Related articles: Configuring VCS Roots | Build Configuration Template | Build Configuration Dependencies

Clean-up Rules

TeamCity periodically performs a server-wide cleanup to remove outdated data: obsolete builds, their artifacts, build caches, and more. This scheduled activity is configured on the Admin | Clean-up Settings page. The Clean-up Rules section allows you to set up per-project rules that override global settings.

Related article: TeamCity Data Clean-Up

Shared Resources

The Shared Resources feature allows limiting concurrently running builds using an external (to the CI server) resource, for example, a test database, or a server with a limited number of connections.

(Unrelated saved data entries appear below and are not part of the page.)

-- ==== Sys2Proof/Certificates/Slice0/Obligations.lean ====
section
/-!
DEFINITION. The statements for the provers, from the numbered rules of the spec. Where a clause rests on a
decision the spec marks as its own (spec/92_eei_decisions.md) or on a choice of the model, the docstring
names it.
-/

open Sys2Proof Sys2Proof.Machine

/-! ### Encoding (spec/30_encoding.md) -/

/-- A few words written out from the patterns of R100, and two that match no row (R103). The group n3 = 8
rests on decision D12, the rejection of 5XY1 on decision D32. -/
def Obligations.WrittenWordsDecode : Prop :=
  decode 0x00E0 = .ok .cls ∧ decode 0x1ABC = .ok (.jp 0xABC) ∧
  decode 0x3A7F = .ok (.seImm 0xA 0x7F) ∧ decode 0x5AB0 = .ok (.seReg 0xA 0xB) ∧
  decode 0x8ABE = .ok (.shlReg 0xA 0xB) ∧ decode 0xD125 = .ok (.drw 1 2 5) ∧
  decode 0xEA9E = .ok (.skp 0xA) ∧ decode 0xFE65 = .ok (.loadRegs 0xE) ∧
  decode 0x0000 = .error (.unknownOpcode 0x0000) ∧ decode 0x5AB1 = .error (.unknownOpcode 0x5AB1)

/-- No bit of an encoding is dropped: decoding the word of a well-formed instruction gives it back. -/
def Obligations.DecodeOfEncode : Prop :=
  ∀ i : Instr, i.wellFormed = true → decode (encode i) = .ok i

/-- Every word has one meaning: what a word decodes to is well formed and is encoded by that word alone. -/
def Obligations.EncodeOfDecode : Prop :=
  ∀ (w : Word) (i : Instr), decode w = .ok i → i.wellFormed = true ∧ encode i = w

/-- The nibble dispatch is the opcode map of masks and matches (R100), whose rows are pairwise disjoint
(R101); a word of no row is rejected by name (R103). The map's group n3 = 8 rests on decision D12. -/
def Obligations.DecoderAgreesWithMasks : Prop :=
  ∀ w : Word,
    (∀ i, decode w = .ok i → i.row ∈ opcodeTable ∧ i.row.matchesWord w = true) ∧
    ((∃ r ∈ opcodeTable, r.matchesWord w = true) → ∃ i, decode w = .ok i) ∧
    ((∀ r ∈ opcodeTable, r.matchesWord w = false) → decode w = .error (.unknownOpcode w)) ∧
    (∀ r ∈ opcodeTable, ∀ q ∈ opcodeTable,
      r.matchesWord w = true → q.matchesWord w = true → r = q)

/-! ### The step (spec/40_step_engine.md) -/

/-- A running machine runs the instruction that the two bytes at `pc` decode to, entered with `pc` advanced
by 2 and nothing else changed (R122, R124). The wrap of `pc` is decision D9. -/
def Obligations.StepRunsDecodedInstruction : Prop :=
  ∀ (s : State) (hi lo : Byte) (i : Instr), s.runState = .running →
    memRead s.pc.toNat s = .ok hi → memRead (s.pc.toNat + 1) s = .ok lo →
    decodeBytes [hi, lo] = .ok (i, []) →
    step s = exec i { s with pc := s.pc + 2 }

/-- The fetch reads the big-endian word at `pc`, odd or even; at and beyond the last byte of Memory it
raises `OutOfBounds(pc)` and `pc` is not advanced (R123). -/
def Obligations.FetchIsBigEndianOrFaults : Prop :=
  ∀ s : State, s.runState = .running →
    (s.pc.toNat + 1 < s.cfg.memSize →
      ∃ hi lo w, memRead s.pc.toNat s = .ok hi ∧ memRead (s.pc.toNat + 1) s = .ok lo ∧
        fetch s = .ok w ∧ w.toNat = hi.toNat * 256 + lo.toNat) ∧
    (s.cfg.memSize ≤ s.pc.toNat + 1 →
      step s = .next { s with runState := .haltedOnFault (.outOfBounds s.pc.toNat) })

/-- A word of a row runs that row's instruction, whose fields are the word's; a word of no row raises
`UnknownOpcode(w)` with `pc` already advanced (R125). -/
def Obligations.UnknownWordFaultsAfterAdvance : Prop :=
  ∀ (s : State) (w : Word), s.runState = .running → fetch s = .ok w →
    (∀ r ∈ opcodeTable, r.matchesWord w = true →
      ∃ i, i.row = r ∧ encode i = w ∧ decode w = .ok i ∧ step s = exec i { s with pc := s.pc + 2 }) ∧
    ((∀ r ∈ opcodeTable, r.matchesWord w = false) →
      step s = .next { s with pc := s.pc + 2, runState := .haltedOnFault (.unknownOpcode w) })

/-- On a halted machine no step is executed: a step returns it unchanged, and so does a batch (R128). An
update still counts the delay and sound timers down and leaves all else the spec names alone: that these two
count, and that the CPU's vsync and instruction timers stand still, is decision D22 (R130, R283; log entry
28). -/
def Obligations.HaltedMachineRunsNothing : Prop :=
  ∀ s : State, s.runState ≠ .running →
    step s = .next s ∧ (∀ n, runBatch n s = .next s) ∧
    ∀ delta : Time, 0 ≤ delta → ∃ t, update delta s = .next t ∧
      t.delayTimer = s.delayTimer.countdown 60 delta ∧
      t.soundTimer = s.soundTimer.countdown 60 delta ∧
      SameRegsBut [] s t ∧ t.index = s.index ∧ t.pc = s.pc ∧ SameStack s t ∧ SameBytes s t ∧
      SameDisplay s t ∧ SameKeyboard s t ∧ t.vsyncTimer = s.vsyncTimer ∧
      t.instrTimer = s.instrTimer ∧ t.cfg = s.cfg ∧ t.runState = s.runState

Related article: Shared Resources

NuGet Feed

If you want to publish your NuGet packages to a limited audience (for example, to use them internally), you can use TeamCity as a NuGet feed. You can configure multiple NuGet feeds for a TeamCity project.

The built-in TeamCity NuGet feed supports v1, v2, and v3 API versions.

Related article: Using TeamCity as NuGet Feed

Suggestions

This tab shows automatic TeamCity suggestions that aim to resolve active health reports.